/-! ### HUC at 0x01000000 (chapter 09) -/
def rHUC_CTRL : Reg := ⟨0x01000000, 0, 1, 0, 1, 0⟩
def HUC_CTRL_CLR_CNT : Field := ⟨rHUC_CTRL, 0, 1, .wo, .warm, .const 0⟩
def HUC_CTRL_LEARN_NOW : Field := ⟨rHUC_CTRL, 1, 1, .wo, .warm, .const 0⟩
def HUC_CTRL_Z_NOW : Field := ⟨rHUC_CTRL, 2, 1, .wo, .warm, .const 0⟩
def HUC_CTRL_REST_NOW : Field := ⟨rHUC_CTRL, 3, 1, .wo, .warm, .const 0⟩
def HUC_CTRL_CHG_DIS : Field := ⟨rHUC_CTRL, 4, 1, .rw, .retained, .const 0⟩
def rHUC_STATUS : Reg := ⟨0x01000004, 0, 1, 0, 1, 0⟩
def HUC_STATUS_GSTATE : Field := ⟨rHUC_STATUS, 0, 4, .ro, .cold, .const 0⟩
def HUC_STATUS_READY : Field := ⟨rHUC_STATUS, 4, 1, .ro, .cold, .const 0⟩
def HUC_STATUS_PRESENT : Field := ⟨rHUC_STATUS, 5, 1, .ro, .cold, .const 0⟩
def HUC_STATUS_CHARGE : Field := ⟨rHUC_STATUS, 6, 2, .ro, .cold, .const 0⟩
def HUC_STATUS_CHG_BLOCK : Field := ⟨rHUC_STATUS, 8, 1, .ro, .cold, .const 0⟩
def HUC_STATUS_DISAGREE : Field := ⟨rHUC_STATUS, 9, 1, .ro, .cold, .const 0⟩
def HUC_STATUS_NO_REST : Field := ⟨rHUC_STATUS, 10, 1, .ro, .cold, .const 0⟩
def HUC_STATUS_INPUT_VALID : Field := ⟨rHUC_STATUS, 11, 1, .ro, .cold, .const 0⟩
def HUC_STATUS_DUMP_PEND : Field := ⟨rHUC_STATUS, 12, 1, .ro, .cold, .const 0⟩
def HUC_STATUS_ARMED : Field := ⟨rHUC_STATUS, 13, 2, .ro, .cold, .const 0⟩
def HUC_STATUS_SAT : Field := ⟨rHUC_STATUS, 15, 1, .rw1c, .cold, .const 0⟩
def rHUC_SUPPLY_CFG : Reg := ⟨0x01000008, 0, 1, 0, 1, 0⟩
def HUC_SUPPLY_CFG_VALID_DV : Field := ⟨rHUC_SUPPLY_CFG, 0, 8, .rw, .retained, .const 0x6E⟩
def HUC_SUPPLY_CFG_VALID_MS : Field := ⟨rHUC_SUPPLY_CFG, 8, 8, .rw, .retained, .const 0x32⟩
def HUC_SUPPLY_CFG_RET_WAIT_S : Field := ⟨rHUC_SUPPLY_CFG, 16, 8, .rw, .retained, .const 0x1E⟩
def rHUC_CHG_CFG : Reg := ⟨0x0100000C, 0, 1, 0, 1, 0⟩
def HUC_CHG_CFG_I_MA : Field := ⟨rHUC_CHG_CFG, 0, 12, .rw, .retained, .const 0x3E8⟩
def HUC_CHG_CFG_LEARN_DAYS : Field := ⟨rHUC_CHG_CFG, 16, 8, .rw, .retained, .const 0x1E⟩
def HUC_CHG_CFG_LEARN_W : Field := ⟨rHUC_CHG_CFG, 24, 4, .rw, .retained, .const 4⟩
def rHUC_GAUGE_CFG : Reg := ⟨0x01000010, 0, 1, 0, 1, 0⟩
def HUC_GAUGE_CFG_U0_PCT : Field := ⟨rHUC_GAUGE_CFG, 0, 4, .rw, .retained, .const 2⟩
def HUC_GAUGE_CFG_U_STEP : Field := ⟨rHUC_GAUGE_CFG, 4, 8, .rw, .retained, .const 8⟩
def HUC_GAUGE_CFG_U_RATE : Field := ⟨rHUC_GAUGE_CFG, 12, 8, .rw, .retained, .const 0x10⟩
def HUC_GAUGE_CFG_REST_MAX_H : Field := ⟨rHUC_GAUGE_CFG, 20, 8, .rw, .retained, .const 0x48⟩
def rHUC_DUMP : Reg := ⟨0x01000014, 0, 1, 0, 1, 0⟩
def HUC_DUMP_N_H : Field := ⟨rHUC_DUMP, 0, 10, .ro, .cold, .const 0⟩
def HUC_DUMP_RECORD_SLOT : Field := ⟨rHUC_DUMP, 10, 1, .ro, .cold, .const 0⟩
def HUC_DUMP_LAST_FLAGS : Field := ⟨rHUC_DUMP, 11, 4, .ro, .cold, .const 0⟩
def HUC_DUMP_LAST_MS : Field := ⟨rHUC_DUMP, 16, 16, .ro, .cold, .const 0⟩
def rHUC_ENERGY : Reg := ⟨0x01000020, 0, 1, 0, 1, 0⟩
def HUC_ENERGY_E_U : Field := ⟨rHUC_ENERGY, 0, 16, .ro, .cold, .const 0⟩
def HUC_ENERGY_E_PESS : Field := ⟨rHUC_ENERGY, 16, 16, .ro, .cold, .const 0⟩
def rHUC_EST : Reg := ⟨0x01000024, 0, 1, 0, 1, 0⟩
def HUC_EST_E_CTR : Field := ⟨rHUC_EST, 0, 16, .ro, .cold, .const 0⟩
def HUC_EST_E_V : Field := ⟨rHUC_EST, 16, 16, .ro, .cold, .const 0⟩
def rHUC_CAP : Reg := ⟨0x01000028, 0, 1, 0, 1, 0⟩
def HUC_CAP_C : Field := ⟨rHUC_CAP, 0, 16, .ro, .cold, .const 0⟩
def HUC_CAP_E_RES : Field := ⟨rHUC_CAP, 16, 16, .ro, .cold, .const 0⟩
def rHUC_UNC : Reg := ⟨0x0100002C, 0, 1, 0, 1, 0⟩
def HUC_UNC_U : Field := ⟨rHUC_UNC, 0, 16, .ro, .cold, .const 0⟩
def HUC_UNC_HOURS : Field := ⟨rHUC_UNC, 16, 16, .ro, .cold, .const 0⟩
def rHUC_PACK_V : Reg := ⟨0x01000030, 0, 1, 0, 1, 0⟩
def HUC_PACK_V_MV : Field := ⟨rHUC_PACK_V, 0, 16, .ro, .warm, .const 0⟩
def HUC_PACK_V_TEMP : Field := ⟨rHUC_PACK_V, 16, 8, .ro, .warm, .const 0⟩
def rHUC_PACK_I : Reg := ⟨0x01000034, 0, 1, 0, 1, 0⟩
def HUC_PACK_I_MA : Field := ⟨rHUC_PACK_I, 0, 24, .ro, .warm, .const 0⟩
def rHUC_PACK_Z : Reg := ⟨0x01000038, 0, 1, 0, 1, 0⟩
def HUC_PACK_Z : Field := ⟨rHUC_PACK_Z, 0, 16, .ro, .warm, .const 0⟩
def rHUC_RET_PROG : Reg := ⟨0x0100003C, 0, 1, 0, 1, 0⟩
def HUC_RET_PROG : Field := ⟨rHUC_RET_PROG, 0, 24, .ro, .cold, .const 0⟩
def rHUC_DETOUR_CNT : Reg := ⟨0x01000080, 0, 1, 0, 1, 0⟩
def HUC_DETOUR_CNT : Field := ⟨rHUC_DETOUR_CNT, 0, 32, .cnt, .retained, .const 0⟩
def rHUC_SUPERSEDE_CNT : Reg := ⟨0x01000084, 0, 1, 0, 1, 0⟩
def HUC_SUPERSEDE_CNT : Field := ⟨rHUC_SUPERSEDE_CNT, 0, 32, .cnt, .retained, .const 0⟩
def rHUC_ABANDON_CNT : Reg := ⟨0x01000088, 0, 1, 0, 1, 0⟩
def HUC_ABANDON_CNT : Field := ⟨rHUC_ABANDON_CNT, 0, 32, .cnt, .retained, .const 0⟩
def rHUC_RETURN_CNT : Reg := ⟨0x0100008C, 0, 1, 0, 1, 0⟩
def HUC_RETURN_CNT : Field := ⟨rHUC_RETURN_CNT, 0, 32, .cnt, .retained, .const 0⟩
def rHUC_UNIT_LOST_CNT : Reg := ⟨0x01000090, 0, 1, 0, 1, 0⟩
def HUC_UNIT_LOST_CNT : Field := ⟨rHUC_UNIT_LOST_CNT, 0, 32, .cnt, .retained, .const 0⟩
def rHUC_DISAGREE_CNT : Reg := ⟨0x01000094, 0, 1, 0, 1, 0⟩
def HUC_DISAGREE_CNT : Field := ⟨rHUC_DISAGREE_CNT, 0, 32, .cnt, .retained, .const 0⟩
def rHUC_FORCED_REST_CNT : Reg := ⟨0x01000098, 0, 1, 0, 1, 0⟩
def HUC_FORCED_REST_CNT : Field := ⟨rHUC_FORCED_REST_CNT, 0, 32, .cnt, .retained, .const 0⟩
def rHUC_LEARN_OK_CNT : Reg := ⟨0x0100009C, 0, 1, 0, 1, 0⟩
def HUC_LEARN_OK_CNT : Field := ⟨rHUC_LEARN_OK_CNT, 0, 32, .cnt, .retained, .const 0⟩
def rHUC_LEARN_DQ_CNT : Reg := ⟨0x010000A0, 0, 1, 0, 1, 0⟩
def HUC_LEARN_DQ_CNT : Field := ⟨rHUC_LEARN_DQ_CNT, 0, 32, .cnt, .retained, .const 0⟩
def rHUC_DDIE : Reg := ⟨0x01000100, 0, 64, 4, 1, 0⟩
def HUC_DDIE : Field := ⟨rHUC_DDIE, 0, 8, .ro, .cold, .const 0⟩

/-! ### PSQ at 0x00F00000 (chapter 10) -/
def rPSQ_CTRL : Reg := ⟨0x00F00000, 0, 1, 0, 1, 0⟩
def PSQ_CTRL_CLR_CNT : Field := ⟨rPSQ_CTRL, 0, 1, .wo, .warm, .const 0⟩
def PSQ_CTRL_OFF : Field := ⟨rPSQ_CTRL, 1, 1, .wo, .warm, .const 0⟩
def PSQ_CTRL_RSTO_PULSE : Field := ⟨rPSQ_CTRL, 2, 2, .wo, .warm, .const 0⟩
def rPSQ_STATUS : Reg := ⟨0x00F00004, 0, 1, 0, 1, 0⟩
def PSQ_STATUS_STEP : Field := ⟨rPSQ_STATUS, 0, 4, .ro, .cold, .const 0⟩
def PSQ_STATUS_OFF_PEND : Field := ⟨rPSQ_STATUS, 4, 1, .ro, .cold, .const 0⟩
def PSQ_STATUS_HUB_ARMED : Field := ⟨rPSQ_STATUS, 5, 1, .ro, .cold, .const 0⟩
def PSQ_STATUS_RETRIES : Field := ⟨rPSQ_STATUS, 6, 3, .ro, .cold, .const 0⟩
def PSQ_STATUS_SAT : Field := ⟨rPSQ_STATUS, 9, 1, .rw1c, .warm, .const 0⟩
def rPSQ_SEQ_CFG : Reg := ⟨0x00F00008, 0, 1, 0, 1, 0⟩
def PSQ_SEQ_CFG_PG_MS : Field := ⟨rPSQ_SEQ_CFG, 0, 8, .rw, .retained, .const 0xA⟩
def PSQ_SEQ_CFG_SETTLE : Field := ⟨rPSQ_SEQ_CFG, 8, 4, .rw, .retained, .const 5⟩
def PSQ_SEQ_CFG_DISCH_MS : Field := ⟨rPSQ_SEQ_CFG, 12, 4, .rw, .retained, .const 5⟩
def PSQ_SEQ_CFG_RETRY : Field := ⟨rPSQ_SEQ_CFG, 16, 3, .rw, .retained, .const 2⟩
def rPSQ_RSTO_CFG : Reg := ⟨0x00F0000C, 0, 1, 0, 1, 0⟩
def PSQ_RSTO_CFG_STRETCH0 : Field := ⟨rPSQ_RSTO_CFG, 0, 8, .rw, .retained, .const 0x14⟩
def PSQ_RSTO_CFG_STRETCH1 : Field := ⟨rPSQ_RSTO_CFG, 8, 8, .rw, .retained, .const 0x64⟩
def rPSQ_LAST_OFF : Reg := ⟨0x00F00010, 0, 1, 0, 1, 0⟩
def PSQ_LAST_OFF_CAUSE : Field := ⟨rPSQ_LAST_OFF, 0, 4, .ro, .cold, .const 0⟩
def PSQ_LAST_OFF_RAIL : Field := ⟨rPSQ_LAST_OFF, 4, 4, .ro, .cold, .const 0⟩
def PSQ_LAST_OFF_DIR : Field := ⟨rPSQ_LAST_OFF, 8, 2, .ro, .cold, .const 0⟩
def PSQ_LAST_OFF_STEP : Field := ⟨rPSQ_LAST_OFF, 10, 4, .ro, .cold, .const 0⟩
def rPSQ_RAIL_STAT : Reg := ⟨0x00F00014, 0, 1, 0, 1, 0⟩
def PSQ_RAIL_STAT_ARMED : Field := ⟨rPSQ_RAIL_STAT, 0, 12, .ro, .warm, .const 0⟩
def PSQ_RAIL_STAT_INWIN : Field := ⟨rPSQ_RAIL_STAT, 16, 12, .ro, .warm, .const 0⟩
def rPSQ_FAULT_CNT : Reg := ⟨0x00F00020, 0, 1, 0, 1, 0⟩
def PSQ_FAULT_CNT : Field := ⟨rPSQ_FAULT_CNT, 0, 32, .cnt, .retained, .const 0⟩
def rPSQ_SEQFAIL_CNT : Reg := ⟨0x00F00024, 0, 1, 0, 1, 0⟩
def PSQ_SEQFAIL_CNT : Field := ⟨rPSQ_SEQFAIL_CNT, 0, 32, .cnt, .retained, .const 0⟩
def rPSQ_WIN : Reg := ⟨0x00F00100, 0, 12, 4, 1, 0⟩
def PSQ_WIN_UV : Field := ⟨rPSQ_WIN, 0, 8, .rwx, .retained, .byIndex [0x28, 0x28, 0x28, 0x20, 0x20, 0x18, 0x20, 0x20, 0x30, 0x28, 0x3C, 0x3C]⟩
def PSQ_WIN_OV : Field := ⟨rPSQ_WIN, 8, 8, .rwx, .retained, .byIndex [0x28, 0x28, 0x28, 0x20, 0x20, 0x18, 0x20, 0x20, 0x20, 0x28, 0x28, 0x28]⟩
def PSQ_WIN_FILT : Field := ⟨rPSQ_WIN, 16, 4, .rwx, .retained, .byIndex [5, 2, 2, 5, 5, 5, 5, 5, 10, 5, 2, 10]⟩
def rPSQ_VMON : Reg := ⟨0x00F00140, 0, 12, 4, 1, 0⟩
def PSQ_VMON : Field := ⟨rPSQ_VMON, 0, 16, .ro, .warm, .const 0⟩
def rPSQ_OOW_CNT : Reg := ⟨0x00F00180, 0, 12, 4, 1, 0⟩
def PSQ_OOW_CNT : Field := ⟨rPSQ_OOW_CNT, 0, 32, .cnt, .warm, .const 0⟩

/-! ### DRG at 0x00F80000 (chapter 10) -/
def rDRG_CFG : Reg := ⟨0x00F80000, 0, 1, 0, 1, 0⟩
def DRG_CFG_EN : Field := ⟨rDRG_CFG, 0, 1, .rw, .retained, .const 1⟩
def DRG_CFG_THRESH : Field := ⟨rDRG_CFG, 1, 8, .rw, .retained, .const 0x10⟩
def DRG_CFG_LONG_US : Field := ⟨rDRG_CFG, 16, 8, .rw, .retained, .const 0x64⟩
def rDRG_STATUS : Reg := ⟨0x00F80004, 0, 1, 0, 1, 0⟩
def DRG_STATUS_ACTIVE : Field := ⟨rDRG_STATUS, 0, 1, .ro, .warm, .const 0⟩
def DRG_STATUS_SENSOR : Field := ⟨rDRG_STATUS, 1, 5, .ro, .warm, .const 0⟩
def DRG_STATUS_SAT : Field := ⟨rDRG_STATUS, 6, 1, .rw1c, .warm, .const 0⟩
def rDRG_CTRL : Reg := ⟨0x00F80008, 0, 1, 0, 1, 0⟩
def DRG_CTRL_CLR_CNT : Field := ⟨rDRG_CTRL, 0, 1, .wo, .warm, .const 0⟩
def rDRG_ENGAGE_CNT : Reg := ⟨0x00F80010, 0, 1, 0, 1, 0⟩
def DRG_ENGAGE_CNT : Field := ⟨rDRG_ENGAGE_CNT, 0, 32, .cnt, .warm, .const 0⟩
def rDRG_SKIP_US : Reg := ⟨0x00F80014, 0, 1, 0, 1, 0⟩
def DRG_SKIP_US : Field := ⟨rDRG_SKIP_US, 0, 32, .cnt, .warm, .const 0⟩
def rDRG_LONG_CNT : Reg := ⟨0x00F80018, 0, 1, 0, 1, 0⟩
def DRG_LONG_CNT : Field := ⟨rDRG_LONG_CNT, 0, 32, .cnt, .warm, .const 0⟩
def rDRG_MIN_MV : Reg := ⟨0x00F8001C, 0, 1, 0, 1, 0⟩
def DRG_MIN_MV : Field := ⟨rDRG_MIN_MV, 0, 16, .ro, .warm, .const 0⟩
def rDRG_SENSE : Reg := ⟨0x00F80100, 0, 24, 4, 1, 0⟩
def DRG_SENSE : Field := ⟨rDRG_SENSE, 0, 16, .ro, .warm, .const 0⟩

————

Look at the material above and copy, word for word, its lines from the first through the one containing "def HUC_CTRL_REST_NOW : Field".

/-! ### HUC at 0x01000000 (chapter 09) -/
def rHUC_CTRL : Reg := ⟨0x01000000, 0, 1, 0, 1, 0⟩
def HUC_CTRL_CLR_CNT : Field := ⟨rHUC_CTRL, 0, 1, .wo, .warm, .const 0⟩
def HUC_CTRL_LEARN_NOW : Field := ⟨rHUC_CTRL, 1, 1, .wo, .warm, .const 0⟩
def HUC_CTRL_Z_NOW : Field := ⟨rHUC_CTRL, 2, 1, .wo, .warm, .const 0⟩
def HUC_CTRL_REST_NOW : Field := ⟨rHUC_CTRL, 3, 1, .wo, .warm, .const 0⟩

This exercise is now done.